- _Task description_
The lines you return must be all those in the data that hold the string "ldMHLImm".

- _Raw data_

/-- `RES b,r` (R158). -/
def rowRes : Fin 8 → Operand8 → Instr
  | 0, .reg .b => .res_0_B
  | 0, .reg .c => .res_0_C
  | 0, .reg .d => .res_0_D
  | 0, .reg .e => .res_0_E
  | 0, .reg .h => .res_0_H
  | 0, .reg .l => .res_0_L
  | 0, .mHL => .res_0_mHL
  | 0, .reg .a => .res_0_A
  | 1, .reg .b => .res_1_B
  | 1, .reg .c => .res_1_C
  | 1, .reg .d => .res_1_D
  | 1, .reg .e => .res_1_E
  | 1, .reg .h => .res_1_H
  | 1, .reg .l => .res_1_L
  | 1, .mHL => .res_1_mHL
  | 1, .reg .a => .res_1_A
  | 2, .reg .b => .res_2_B
  | 2, .reg .c => .res_2_C
  | 2, .reg .d => .res_2_D
  | 2, .reg .e => .res_2_E
  | 2, .reg .h => .res_2_H
  | 2, .reg .l => .res_2_L
  | 2, .mHL => .res_2_mHL
  | 2, .reg .a => .res_2_A
  | 3, .reg .b => .res_3_B
  | 3, .reg .c => .res_3_C
  | 3, .reg .d => .res_3_D
  | 3, .reg .e => .res_3_E
  | 3, .reg .h => .res_3_H
  | 3, .reg .l => .res_3_L
  | 3, .mHL => .res_3_mHL
  | 3, .reg .a => .res_3_A
  | 4, .reg .b => .res_4_B
  | 4, .reg .c => .res_4_C
  | 4, .reg .d => .res_4_D
  | 4, .reg .e => .res_4_E
  | 4, .reg .h => .res_4_H
  | 4, .reg .l => .res_4_L
  | 4, .mHL => .res_4_mHL
  | 4, .reg .a => .res_4_A
  | 5, .reg .b => .res_5_B
  | 5, .reg .c => .res_5_C
  | 5, .reg .d => .res_5_D
  | 5, .reg .e => .res_5_E
  | 5, .reg .h => .res_5_H
  | 5, .reg .l => .res_5_L
  | 5, .mHL => .res_5_mHL
  | 5, .reg .a => .res_5_A
  | 6, .reg .b => .res_6_B
  | 6, .reg .c => .res_6_C
  | 6, .reg .d => .res_6_D
  | 6, .reg .e => .res_6_E
  | 6, .reg .h => .res_6_H
  | 6, .reg .l => .res_6_L
  | 6, .mHL => .res_6_mHL
  | 6, .reg .a => .res_6_A
  | 7, .reg .b => .res_7_B
  | 7, .reg .c => .res_7_C
  | 7, .reg .d => .res_7_D
  | 7, .reg .e => .res_7_E
  | 7, .reg .h => .res_7_H
  | 7, .reg .l => .res_7_L
  | 7, .mHL => .res_7_mHL
  | 7, .reg .a => .res_7_A

/-- `SET b,r` (R159). -/
def rowSet : Fin 8 → Operand8 → Instr
  | 0, .reg .b => .set_0_B
  | 0, .reg .c => .set_0_C
  | 0, .reg .d => .set_0_D
  | 0, .reg .e => .set_0_E
  | 0, .reg .h => .set_0_H
  | 0, .reg .l => .set_0_L
  | 0, .mHL => .set_0_mHL
  | 0, .reg .a => .set_0_A
  | 1, .reg .b => .set_1_B
  | 1, .reg .c => .set_1_C
  | 1, .reg .d => .set_1_D
  | 1, .reg .e => .set_1_E
  | 1, .reg .h => .set_1_H
  | 1, .reg .l => .set_1_L
  | 1, .mHL => .set_1_mHL
  | 1, .reg .a => .set_1_A
  | 2, .reg .b => .set_2_B
  | 2, .reg .c => .set_2_C
  | 2, .reg .d => .set_2_D
  | 2, .reg .e => .set_2_E
  | 2, .reg .h => .set_2_H
  | 2, .reg .l => .set_2_L
  | 2, .mHL => .set_2_mHL
  | 2, .reg .a => .set_2_A
  | 3, .reg .b => .set_3_B
  | 3, .reg .c => .set_3_C
  | 3, .reg .d => .set_3_D
  | 3, .reg .e => .set_3_E
  | 3, .reg .h => .set_3_H
  | 3, .reg .l => .set_3_L
  | 3, .mHL => .set_3_mHL
  | 3, .reg .a => .set_3_A
  | 4, .reg .b => .set_4_B
  | 4, .reg .c => .set_4_C
  | 4, .reg .d => .set_4_D
  | 4, .reg .e => .set_4_E
  | 4, .reg .h => .set_4_H
  | 4, .reg .l => .set_4_L
  | 4, .mHL => .set_4_mHL
  | 4, .reg .a => .set_4_A
  | 5, .reg .b => .set_5_B
  | 5, .reg .c => .set_5_C
  | 5, .reg .d => .set_5_D
  | 5, .reg .e => .set_5_E
  | 5, .reg .h => .set_5_H
  | 5, .reg .l => .set_5_L
  | 5, .mHL => .set_5_mHL
  | 5, .reg .a => .set_5_A
  | 6, .reg .b => .set_6_B
  | 6, .reg .c => .set_6_C
  | 6, .reg .d => .set_6_D
  | 6, .reg .e => .set_6_E
  | 6, .reg .h => .set_6_H
  | 6, .reg .l => .set_6_L
  | 6, .mHL => .set_6_mHL
  | 6, .reg .a => .set_6_A
  | 7, .reg .b => .set_7_B
  | 7, .reg .c => .set_7_C
  | 7, .reg .d => .set_7_D
  | 7, .reg .e => .set_7_E
  | 7, .reg .h => .set_7_H
  | 7, .reg .l => .set_7_L
  | 7, .mHL => .set_7_mHL
  | 7, .reg .a => .set_7_A

/-- The eleven sentinel rows (R62, R166). -/
def rowIllegal : Hole → Instr
  | .d3 => .illegal_D3
  | .db => .illegal_DB
  | .dd => .illegal_DD
  | .e3 => .illegal_E3
  | .e4 => .illegal_E4
  | .eb => .illegal_EB
  | .ec => .illegal_EC
  | .ed => .illegal_ED
  | .f4 => .illegal_F4
  | .fc => .illegal_FC
  | .fd => .illegal_FD

/-- The row of the opcode table an operation with its operands is. -/
def Operation.instr : Operation → Instr
  | .nop => .nop
  | .ldRegReg dst src => rowLdRegReg dst src
  | .ldRegImm dst n => rowLdRegImm n dst
  | .ldRegMHL dst => rowLdRegMHL dst
  | .ldMHLReg src => rowLdMHLReg src
  | .ldMHLImm n => .ld_mHL_n8 n
  | .ldAccInd p => rowLdAccInd p
  | .ldIndAcc p => rowLdIndAcc p
  | .ldAbsAcc a => .ld_ma16_A a
  | .ldAccAbs a => .ld_A_ma16 a
  | .ldhAbsAcc a => .ldh_ma8_A a
  | .ldhAccAbs a => .ldh_A_ma8 a
  | .ldPortAcc => .ld_mC_A
  | .ldAccPort => .ld_A_mC
  | .ldWideImm p n => rowLdWideImm n p
  | .ldAbsSp a => .ld_ma16_SP a
  | .ldSpHl => .ld_SP_HL
  | .ldHlSp e => .ld_HL_SPe8 e
  | .addHl p => rowAddHl p
  | .incWide p => rowIncWide p
  | .decWide p => rowDecWide p
  | .addSp e => .add_SP_e8 e
  | .alu op src => rowAlu op src
  | .inc o => rowInc o
  | .dec o => rowDec o
  | .accRot op => rowAccRot op
  | .daa => .daa
  | .cpl => .cpl
  | .scf => .scf
  | .ccf => .ccf
  | .push p => rowPush p
  | .pop p => rowPop p
  | .jp a => .jp_a16 a
  | .jpIf cc a => rowJpIf a cc
  | .jpHl => .jp_HL
  | .jr e => .jr_e8 e
  | .jrIf cc e => rowJrIf e cc
  | .call a => .call_a16 a
  | .callIf cc a => rowCallIf a cc
  | .ret => .ret
  | .retIf cc => rowRetIf cc
  | .rst t => rowRst t
  | .rot op o => rowRot op o
  | .bit b o => rowBit b o
  | .res b o => rowRes b o
  | .set b o => rowSet b o
  | .halt => .halt
  | .stop pad => .stop pad
  | .di => .di
  | .ei => .ei
  | .reti => .reti
  | .illegal h => rowIllegal h
  | .prefixCb sub => .prefix_CB sub

/-! ## Fields of an opcode byte (R56) and their tables (R57, R58) -/

/-- `x = o[7:6]`. -/
def fieldX (o : Byte) : Nat := o.toNat / 64

/-- `y = o[5:3]`. -/
def fieldY (o : Byte) : Nat := o.toNat / 8 % 8

/-- `z = o[2:0]`. -/
def fieldZ (o : Byte) : Nat := o.toNat % 8

/-- `p = y[2:1]`. -/
def fieldP (o : Byte) : Nat := fieldY o / 2

/-- `q = y[0]`. -/
def fieldQ (o : Byte) : Nat := fieldY o % 2

/-- The register field `r` (R57). -/
def operandOf : Nat → Operand8
  | 0 => .reg .b
  | 1 => .reg .c
  | 2 => .reg .d
  | 3 => .reg .e
  | 4 => .reg .h
  | 5 => .reg .l
  | 6 => .mHL
  | _ => .reg .a

/-- The register field `r` as the source of an accumulator operation (R80). -/
def Operand8.source : Operand8 → Source8
  | .reg r => .reg r
  | .mHL => .mHL

/-- The pair field as `rr` (R58). -/
def wideOf : Nat → Wide
  | 0 => .bc
  | 1 => .de
  | 2 => .hl
  | _ => .sp

/-- The pair field as `rr2` (R58). -/
def pairOf : Nat → Pair
  | 0 => .bc
  | 1 => .de
  | 2 => .hl
  | _ => .af

/-- The pair field as an indirect operand (R58). -/
def indirectOf : Nat → Indirect
  | 0 => .bc
  | 1 => .de
  | 2 => .hlInc
  | _ => .hlDec

/-- The condition field (R58). -/
def condOf : Nat → Cond
  | 0 => .nz
  | 1 => .z
  | 2 => .nc
  | _ => .c

/-- ALU[y] (R61). -/
def aluOf : Nat → AluOp
  | 0 => .add
  | 1 => .adc
  | 2 => .sub
  | 3 => .sbc
  | 4 => .and
  | 5 => .xor
  | 6 => .or
  | _ => .cp

/-- ROT[y] (R61). -/
def rotOf : Nat → RotOp
  | 0 => .rlc
  | 1 => .rrc
  | 2 => .rl
  | 3 => .rr
  | 4 => .sla
  | 5 => .sra
  | 6 => .swap
  | _ => .srl

/-- The bit index `b = y`, and the y of an RST target (R58). -/
def bitIndexOf (y : Nat) : Fin 8 := Fin.ofNat 8 y

/-! ## The opcode map (R61) -/

/-- The padding byte of STOP, where STOP_LEN gives it one (R55, R162). -/
def stopPad : StopLen → Byte → Option Byte
  | .one, _ => none
  | .two, n => some n

/-- The row x = 0 of the unprefixed map (R61). -/
def decodeX0 (sl : StopLen) (o n8 : Byte) (n16 : Addr) : Operation :=
  match fieldZ o with
  | 0 =>
    match fieldY o with
    | 0 => .nop
    | 1 => .ldAbsSp n16
    | 2 => .stop (stopPad sl n8)
    | 3 => .jr n8
    | y => .jrIf (condOf (y - 4)) n8
  | 1 => if fieldQ o = 0 then .ldWideImm (wideOf (fieldP o)) n16 else .addHl (wideOf (fieldP o))
  | 2 => if fieldQ o = 0 then .ldIndAcc (indirectOf (fieldP o)) else .ldAccInd (indirectOf (fieldP o))
  | 3 => if fieldQ o = 0 then .incWide (wideOf (fieldP o)) else .decWide (wideOf (fieldP o))
  | 4 => .inc (operandOf (fieldY o))
  | 5 => .dec (operandOf (fieldY o))
  | 6 =>
    match operandOf (fieldY o) with
    | .reg r => .ldRegImm r n8
    | .mHL => .ldMHLImm n8
  | _ =>
    match fieldY o with
    | 0 => .accRot .rlca
    | 1 => .accRot .rrca
    | 2 => .accRot .rla
    | 3 => .accRot .rra
    | 4 => .daa
    | 5 => .cpl
    | 6 => .scf
    | _ => .ccf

- _Answer to the problem_
  | .ldMHLImm n => .ld_mHL_n8 n
    | .mHL => .ldMHLImm n8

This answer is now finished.